* _BRIEF_
Only the lines from the one with "(@execLineInit a1 a2 t) := by" through the last belong in the output; print them exactly as given below.

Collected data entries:
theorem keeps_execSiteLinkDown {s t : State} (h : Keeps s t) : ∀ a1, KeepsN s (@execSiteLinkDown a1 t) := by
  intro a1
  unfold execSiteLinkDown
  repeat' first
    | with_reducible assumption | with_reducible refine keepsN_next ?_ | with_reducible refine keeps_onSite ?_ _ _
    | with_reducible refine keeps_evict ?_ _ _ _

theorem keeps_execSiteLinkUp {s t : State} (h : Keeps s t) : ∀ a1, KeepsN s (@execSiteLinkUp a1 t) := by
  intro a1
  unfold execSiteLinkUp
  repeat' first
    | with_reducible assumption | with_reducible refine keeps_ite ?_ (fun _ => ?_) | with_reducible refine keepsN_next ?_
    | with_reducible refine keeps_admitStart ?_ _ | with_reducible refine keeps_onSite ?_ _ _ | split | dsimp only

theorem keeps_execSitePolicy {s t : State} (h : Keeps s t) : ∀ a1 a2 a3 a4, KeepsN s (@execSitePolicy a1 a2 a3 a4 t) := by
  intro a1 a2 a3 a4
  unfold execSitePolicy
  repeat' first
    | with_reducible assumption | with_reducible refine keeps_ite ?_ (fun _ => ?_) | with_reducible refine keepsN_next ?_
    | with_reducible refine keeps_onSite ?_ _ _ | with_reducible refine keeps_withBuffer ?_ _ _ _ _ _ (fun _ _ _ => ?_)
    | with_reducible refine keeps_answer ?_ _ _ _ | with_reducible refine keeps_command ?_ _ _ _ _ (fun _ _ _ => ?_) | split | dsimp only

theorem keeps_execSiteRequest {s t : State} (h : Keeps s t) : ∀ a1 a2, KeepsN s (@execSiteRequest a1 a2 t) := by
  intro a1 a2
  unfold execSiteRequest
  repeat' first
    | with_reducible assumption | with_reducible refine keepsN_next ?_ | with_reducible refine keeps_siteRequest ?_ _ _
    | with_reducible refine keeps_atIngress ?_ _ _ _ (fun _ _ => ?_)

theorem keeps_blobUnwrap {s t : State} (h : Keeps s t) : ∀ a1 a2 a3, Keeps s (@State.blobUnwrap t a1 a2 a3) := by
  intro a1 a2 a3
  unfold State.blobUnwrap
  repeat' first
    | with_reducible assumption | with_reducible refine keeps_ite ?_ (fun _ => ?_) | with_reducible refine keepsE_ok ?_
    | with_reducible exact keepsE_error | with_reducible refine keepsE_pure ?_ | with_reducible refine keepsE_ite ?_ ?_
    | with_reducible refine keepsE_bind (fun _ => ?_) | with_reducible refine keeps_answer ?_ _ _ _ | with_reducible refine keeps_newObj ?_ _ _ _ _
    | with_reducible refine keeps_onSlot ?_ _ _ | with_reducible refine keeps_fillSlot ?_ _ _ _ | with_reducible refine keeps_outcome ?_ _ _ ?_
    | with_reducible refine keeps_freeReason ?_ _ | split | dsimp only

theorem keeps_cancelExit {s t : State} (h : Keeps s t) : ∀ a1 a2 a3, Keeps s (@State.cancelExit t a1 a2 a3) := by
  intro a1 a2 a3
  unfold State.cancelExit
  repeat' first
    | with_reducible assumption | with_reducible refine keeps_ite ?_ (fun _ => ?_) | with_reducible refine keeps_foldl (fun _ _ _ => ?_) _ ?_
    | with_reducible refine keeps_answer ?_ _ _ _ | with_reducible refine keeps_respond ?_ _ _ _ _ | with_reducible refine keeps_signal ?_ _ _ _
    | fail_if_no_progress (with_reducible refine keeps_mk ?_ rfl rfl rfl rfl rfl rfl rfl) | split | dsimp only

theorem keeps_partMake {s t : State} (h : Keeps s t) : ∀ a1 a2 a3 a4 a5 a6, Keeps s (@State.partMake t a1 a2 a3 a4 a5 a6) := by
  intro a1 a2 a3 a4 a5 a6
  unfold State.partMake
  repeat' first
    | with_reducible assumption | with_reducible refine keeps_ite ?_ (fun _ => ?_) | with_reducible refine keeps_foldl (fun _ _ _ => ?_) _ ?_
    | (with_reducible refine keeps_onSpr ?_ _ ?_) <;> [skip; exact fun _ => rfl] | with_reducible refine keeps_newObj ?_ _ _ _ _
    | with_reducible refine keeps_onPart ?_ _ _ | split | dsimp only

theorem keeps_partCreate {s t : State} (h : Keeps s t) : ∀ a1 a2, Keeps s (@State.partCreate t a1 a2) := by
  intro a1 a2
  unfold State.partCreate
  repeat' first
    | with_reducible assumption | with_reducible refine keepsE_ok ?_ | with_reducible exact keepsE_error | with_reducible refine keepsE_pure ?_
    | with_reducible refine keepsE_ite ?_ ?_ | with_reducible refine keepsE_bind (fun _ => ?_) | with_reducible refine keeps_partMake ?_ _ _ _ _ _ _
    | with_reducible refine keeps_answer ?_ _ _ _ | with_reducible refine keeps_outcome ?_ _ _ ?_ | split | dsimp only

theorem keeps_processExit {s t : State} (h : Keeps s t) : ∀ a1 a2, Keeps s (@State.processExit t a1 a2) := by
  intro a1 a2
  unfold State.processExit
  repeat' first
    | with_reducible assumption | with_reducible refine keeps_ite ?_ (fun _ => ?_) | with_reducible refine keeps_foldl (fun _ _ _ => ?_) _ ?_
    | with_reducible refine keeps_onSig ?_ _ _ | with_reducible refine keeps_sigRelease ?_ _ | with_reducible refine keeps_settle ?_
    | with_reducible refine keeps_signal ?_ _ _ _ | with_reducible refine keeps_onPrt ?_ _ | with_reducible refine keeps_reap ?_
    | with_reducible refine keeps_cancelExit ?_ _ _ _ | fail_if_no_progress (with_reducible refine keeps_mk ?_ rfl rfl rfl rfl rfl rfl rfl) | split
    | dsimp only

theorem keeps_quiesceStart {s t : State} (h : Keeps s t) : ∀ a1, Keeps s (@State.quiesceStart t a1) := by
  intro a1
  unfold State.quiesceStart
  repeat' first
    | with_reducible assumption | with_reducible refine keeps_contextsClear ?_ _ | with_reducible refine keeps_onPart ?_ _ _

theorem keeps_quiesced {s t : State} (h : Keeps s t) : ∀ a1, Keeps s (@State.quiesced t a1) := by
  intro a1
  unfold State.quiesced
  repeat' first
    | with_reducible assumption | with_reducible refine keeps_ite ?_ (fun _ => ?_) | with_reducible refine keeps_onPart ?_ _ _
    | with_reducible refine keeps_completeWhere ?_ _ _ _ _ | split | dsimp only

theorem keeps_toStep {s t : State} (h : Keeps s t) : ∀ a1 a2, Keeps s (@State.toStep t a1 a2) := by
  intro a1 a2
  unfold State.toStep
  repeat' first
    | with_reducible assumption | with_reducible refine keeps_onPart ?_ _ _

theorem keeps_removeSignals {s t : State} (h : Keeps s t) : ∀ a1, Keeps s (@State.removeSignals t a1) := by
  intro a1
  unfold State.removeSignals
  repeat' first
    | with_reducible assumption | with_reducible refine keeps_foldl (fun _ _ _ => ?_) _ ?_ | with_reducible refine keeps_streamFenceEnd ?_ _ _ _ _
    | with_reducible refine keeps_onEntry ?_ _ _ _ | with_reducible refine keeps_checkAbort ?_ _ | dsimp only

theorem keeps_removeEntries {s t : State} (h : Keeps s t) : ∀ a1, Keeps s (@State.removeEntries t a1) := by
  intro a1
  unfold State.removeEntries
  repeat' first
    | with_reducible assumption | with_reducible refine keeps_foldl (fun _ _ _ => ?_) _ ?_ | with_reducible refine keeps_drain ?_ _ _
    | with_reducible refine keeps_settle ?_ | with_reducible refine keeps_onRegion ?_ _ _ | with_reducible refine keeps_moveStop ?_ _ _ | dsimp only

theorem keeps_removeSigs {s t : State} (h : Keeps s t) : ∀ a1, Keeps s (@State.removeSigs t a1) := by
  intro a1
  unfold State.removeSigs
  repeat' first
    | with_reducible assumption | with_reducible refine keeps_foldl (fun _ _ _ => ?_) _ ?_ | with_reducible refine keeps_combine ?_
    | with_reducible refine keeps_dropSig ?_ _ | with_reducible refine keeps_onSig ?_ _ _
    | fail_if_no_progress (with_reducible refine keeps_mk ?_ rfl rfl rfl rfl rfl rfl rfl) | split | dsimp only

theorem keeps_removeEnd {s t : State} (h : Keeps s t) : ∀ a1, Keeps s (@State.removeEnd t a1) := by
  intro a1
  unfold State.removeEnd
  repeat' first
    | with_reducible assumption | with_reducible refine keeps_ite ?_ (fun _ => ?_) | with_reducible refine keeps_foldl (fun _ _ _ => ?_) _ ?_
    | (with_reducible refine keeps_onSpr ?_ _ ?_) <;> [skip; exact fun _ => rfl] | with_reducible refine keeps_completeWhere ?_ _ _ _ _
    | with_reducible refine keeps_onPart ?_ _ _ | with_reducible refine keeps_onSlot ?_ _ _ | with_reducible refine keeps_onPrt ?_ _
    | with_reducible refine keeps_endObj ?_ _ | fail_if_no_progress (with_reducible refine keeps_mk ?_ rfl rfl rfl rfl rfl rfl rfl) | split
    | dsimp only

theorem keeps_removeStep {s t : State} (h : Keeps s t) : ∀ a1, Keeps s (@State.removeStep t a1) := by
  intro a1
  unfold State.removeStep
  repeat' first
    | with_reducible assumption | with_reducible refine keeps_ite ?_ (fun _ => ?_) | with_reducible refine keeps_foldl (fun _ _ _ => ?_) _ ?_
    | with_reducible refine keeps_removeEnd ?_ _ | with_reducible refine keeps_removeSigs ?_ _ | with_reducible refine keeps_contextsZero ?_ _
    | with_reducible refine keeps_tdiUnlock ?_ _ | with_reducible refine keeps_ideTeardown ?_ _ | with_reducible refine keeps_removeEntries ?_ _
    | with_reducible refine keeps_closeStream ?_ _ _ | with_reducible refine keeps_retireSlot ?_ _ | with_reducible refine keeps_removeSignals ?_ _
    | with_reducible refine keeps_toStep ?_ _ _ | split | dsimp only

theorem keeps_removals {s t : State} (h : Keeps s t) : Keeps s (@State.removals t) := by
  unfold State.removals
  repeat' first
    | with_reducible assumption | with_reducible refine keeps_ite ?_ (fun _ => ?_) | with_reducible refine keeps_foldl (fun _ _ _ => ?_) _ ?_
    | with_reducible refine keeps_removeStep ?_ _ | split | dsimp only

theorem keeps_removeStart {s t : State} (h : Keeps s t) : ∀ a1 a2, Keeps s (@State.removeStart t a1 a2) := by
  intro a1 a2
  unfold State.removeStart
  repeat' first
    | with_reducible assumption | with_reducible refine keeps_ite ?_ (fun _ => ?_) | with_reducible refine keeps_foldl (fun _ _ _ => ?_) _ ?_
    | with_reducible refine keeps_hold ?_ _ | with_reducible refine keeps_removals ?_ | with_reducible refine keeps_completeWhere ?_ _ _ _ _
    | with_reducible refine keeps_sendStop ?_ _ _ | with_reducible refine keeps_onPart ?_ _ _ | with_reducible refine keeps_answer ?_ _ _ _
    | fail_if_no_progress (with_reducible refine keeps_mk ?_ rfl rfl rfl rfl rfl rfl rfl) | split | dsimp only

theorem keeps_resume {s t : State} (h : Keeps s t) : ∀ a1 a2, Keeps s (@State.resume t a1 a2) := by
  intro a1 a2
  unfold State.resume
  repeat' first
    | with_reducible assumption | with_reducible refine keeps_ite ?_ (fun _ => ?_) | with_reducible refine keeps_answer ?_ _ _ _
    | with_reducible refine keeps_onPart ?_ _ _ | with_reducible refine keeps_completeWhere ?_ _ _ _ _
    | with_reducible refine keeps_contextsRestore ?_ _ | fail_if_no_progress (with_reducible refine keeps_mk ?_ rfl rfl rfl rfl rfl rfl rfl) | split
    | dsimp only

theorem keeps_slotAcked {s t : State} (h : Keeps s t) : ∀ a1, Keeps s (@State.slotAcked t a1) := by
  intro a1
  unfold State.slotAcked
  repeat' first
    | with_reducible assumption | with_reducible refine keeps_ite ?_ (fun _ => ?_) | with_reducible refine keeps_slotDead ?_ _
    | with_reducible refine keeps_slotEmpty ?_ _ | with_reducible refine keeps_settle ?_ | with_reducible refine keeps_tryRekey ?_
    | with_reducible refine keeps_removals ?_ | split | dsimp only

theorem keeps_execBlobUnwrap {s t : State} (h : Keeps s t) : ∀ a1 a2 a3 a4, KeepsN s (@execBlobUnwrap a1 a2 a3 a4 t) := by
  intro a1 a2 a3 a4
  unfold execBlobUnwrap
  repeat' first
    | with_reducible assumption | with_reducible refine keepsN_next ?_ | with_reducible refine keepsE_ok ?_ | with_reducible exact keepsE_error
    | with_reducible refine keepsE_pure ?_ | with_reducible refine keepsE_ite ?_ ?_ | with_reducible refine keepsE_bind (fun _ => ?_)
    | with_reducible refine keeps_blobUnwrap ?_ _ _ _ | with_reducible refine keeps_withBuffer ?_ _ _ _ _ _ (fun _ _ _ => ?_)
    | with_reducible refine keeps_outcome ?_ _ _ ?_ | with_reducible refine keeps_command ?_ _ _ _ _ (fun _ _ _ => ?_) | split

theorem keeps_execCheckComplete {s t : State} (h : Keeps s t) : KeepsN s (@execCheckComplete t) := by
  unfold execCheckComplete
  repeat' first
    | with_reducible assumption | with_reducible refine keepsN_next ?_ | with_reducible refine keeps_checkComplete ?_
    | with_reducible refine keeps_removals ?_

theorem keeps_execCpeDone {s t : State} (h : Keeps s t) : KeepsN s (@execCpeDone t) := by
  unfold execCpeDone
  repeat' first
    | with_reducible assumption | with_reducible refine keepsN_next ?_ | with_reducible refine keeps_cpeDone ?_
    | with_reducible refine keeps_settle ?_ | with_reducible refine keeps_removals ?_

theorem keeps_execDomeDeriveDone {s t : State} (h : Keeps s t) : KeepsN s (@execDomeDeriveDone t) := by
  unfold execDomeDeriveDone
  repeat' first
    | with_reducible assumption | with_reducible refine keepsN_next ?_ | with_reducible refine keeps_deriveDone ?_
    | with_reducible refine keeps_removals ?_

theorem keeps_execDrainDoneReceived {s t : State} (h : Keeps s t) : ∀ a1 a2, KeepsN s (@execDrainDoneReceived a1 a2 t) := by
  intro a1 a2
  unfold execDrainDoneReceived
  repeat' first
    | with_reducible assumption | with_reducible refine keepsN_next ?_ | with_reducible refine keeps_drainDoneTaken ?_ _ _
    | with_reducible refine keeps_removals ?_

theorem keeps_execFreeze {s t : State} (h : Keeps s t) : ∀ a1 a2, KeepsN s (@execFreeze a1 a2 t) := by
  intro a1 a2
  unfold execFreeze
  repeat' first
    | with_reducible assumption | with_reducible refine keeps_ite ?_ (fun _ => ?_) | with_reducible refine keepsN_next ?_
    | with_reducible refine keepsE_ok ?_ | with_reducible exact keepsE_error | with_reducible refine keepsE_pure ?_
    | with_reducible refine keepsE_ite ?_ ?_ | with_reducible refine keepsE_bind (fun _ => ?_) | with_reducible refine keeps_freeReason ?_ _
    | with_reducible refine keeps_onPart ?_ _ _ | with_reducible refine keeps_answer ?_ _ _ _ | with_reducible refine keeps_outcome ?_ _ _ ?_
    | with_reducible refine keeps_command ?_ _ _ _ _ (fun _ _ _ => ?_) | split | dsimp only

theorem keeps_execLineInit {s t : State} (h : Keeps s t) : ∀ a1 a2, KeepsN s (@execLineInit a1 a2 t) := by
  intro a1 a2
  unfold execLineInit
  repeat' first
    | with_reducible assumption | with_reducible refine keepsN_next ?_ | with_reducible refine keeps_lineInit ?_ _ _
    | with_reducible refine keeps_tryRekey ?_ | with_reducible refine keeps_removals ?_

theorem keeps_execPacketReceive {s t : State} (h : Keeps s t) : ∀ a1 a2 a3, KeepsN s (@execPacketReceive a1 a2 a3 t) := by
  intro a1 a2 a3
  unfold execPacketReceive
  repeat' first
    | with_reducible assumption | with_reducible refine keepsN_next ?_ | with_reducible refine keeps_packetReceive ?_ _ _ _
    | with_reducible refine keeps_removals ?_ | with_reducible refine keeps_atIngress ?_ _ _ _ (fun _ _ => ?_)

* _ANSWER_
theorem keeps_execLineInit {s t : State} (h : Keeps s t) : ∀ a1 a2, KeepsN s (@execLineInit a1 a2 t) := by
  intro a1 a2
  unfold execLineInit
  repeat' first
    | with_reducible assumption | with_reducible refine keepsN_next ?_ | with_reducible refine keeps_lineInit ?_ _ _
    | with_reducible refine keeps_tryRekey ?_ | with_reducible refine keeps_removals ?_

theorem keeps_execPacketReceive {s t : State} (h : Keeps s t) : ∀ a1 a2 a3, KeepsN s (@execPacketReceive a1 a2 a3 t) := by
  intro a1 a2 a3
  unfold execPacketReceive
  repeat' first
    | with_reducible assumption | with_reducible refine keepsN_next ?_ | with_reducible refine keeps_packetReceive ?_ _ _ _
    | with_reducible refine keeps_removals ?_ | with_reducible refine keeps_atIngress ?_ _ _ _ (fun _ _ => ?_)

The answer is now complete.